И тогда я начал слушать свой голос. Стал воспринимать все происходящее, не обращая внимания на его суть и значение. Фразы были заготовлены заранее, речь лилась сама собою. В унылом на первый взгляд помещении, с высоким потолком и скудным набором мебели, плавал тонкий, едва уловимый звук. Это был звук моего голоса, слитого с этим помещением — оно окружало и укрывало его. Здесь мне ничто не угрожало, здесь я был наедине со своим голосом. И продолжал говорить, вслушиваясь в него, обретая абсолютное спокойствие, чувствуя глубокое удовлетворение. Я был настолько раскован, что не могу теперь сказать, продолжал ли я говорить собственно о прекрасном, о его дефинициях у философов от Платона до Баумгартена, Гегеля, Руге, Розенкранца, Канта, Фишера… С каждым из этих имен я связывал две-три цитаты и комментировал их, затрагивая разные аспекты темы. Коснулся вскользь эссе Толстого «Что такое искусство?», хоть и не читал его. Упомянул Платена с его «Кто от красоты не прячет взгляда…» Не забыл и финальную фразу Гёльдерлина «Так думал я», ставившую под сомнение, пожалуй, смысл всего «Гипериона», — ума иным из нас тоже хватало не по годам. В голове у меня бродили мысли о прекрасном и нечто такое, что диктовало их моему голосу. Оказавшись теперь в полном одиночестве, он зажил собственной жизнью. Впечатление было такое, что в своем звучащем отшельничестве мой голос рисовал мне образы стен и всего помещения, мужчины на балконе и женщины за столом. И хотя он вел разговор лишь с самим собой, с собственным звучанием, голос мой, как мне казалось, отдавался эхом во всем, что окружало его в те минуты. Обретя таким образом душевное равновесие, я вспомнил об одном замечательном явлении прекрасного.

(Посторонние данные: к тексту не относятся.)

/-- A record joins as R151 and R154 say. -/
theorem State.joinQueue_joined {s : State} (h : s.storage = []) (r : ReportRec) : Joined s r (s.joinQueue r) := by
  let u : State := { s with reports := { s.reports with queue := s.reports.queue ++ [r] } }
  have hu : u.storage = [] := h
  have hm : u.marks = s.marks := rfl
  have hj : s.joinQueue r = u.checkAssert.grantU := rfl
  have hc : u.checkAssert =
      if s.marks.1 ≤ s.reports.queue.length + 1 ∧ s.reports.holdMark = false then u.renewHold else u := by
    simp only [State.checkAssert, State.readHigh_quiet hu, hm]
    simp [u]
  refine ⟨fun hc1 => ⟨u.renewHold, State.renewHold_sent hu, ?_⟩, fun hc2 => ?_⟩
  · rw [hj, hc, if_pos hc1]
    exact State.grantU_granted _
  · have hn : ¬ (s.marks.1 ≤ s.reports.queue.length + 1 ∧ s.reports.holdMark = false) := by
      rintro ⟨h1, h2⟩
      rcases hc2 with h3 | h3
      · omega
      · simp [h2] at h3
    rw [hj, hc, if_neg hn]
    exact State.grantU_granted _

/-- A discard does for the hold what R157 says. -/
theorem State.discardHold_quiet {s : State} (h : s.storage = []) :
    s.discardHold = match s.reports.lastHold with
      | some x => if s.reports.holdMark = true ∧ s.refreshNow ≤ (s.time.count - x).toNat
          then s.sendHold (s.presentOrDefault .policy 42) else s
      | none => s := by
  simp only [State.discardHold, State.readPause_quiet h, refreshInterval, State.refreshNow, State.now]
  rfl

/-- A discard renews the hold when the last HOLD is old enough, and does nothing for it otherwise (R157). -/
theorem State.discardHold_sent {s : State} (h : s.storage = []) :
    (∀ x, s.reports.lastHold = some x → s.reports.holdMark = true → s.refreshNow ≤ (s.time.count - x).toNat →
      HoldSent s s.discardHold) ∧
    (s.reports.holdMark = false ∨
      (∀ x, s.reports.lastHold = some x → (s.time.count - x).toNat < s.refreshNow) → s.discardHold = s) := by
  rw [State.discardHold_quiet h]
  cases hl : s.reports.lastHold with
  | none => exact ⟨fun x hx => absurd hx (by simp), fun _ => rfl⟩
  | some y =>
    refine ⟨fun x hx hm hr => ?_, fun hn => ?_⟩
    · cases hx
      simp only
      rw [if_pos ⟨hm, hr⟩]
      exact State.sendHold_sent s
    · simp only
      rw [if_neg]
      rintro ⟨h1, h2⟩
      rcases hn with h3 | h3
      · simp [h1] at h3
      · have := h3 y rfl
        omega

/-- A record is discarded as R151 and R157 say. -/
theorem State.discardRecord_discarded {s : State} (h : s.storage = []) (src : RecordSource) :
    Discarded s src (s.discardRecord src) := by
  cases src
  · exact State.discardHold_sent
      (s := { s with reports := { s.reports with lostLocal := saturate counterMax s.reports.lostLocal } }) h
  · exact State.discardHold_sent
      (s := { s with reports := { s.reports with lostForwarded := saturate counterMax s.reports.lostForwarded } }) h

От ворот до углового камня метров двадцать. Чтобы встать с ним рядом, надо пройти по подъездной дорожке и ступить чуть в сторону. Этим валуном прикрыт угол на повороте с деревенской улицы к дому. Случалось, что во дворе я оказывался один, мне становилось скучно, ничего интересного в голову не приходило, и тогда я вспоминал об угловом камне. Он был для меня своего рода рубежом. Идти дальше мне не разрешалось, во всяком случае — одному. Стоя у валуна, неподалеку от пруда, затянутого ряской, я пристально вглядывался в деревенскую улицу. При этом обычно разговаривал сам с собой, вернее, вел воображаемые диалоги с воображаемыми товарищами. На самом деле это были две девочки, которые иногда приходили к нам во двор, — близнецы из семьи Шуманов. Они были старше меня на три года, и когда играли в дочки-матери, то отводили мне роль ребенка. Одна из сестер, обычно это была Керстин, превращалась в отца, Андреа же становилась матерью — чаще ласковой, порой очень строгой. Меня волновали обе ее роли. Когда за добычей на задворки отправлялась Керстин, моим воспитанием занималась Андреа. Перед сном ребенок обычно жаловался на какие-то боли, и тогда Андреа тщательно меня осматривала. Холодная рука девочки на животе — ничего лучшего и быть не могло. Возвратясь домой после удачной охоты, Керстин брала меня на руки, что выглядело, конечно же, странно: в свои пять лет я был для нее и велик, и тяжел. Но Керстин это не смущало, близнецы были крепкими девочками. Кем они стали потом, мне не ведомо. Ведь они приходили к нам во двор слишком редко. Отчего мне и было так грустно, когда я в полном одиночестве стоял возле углового камня.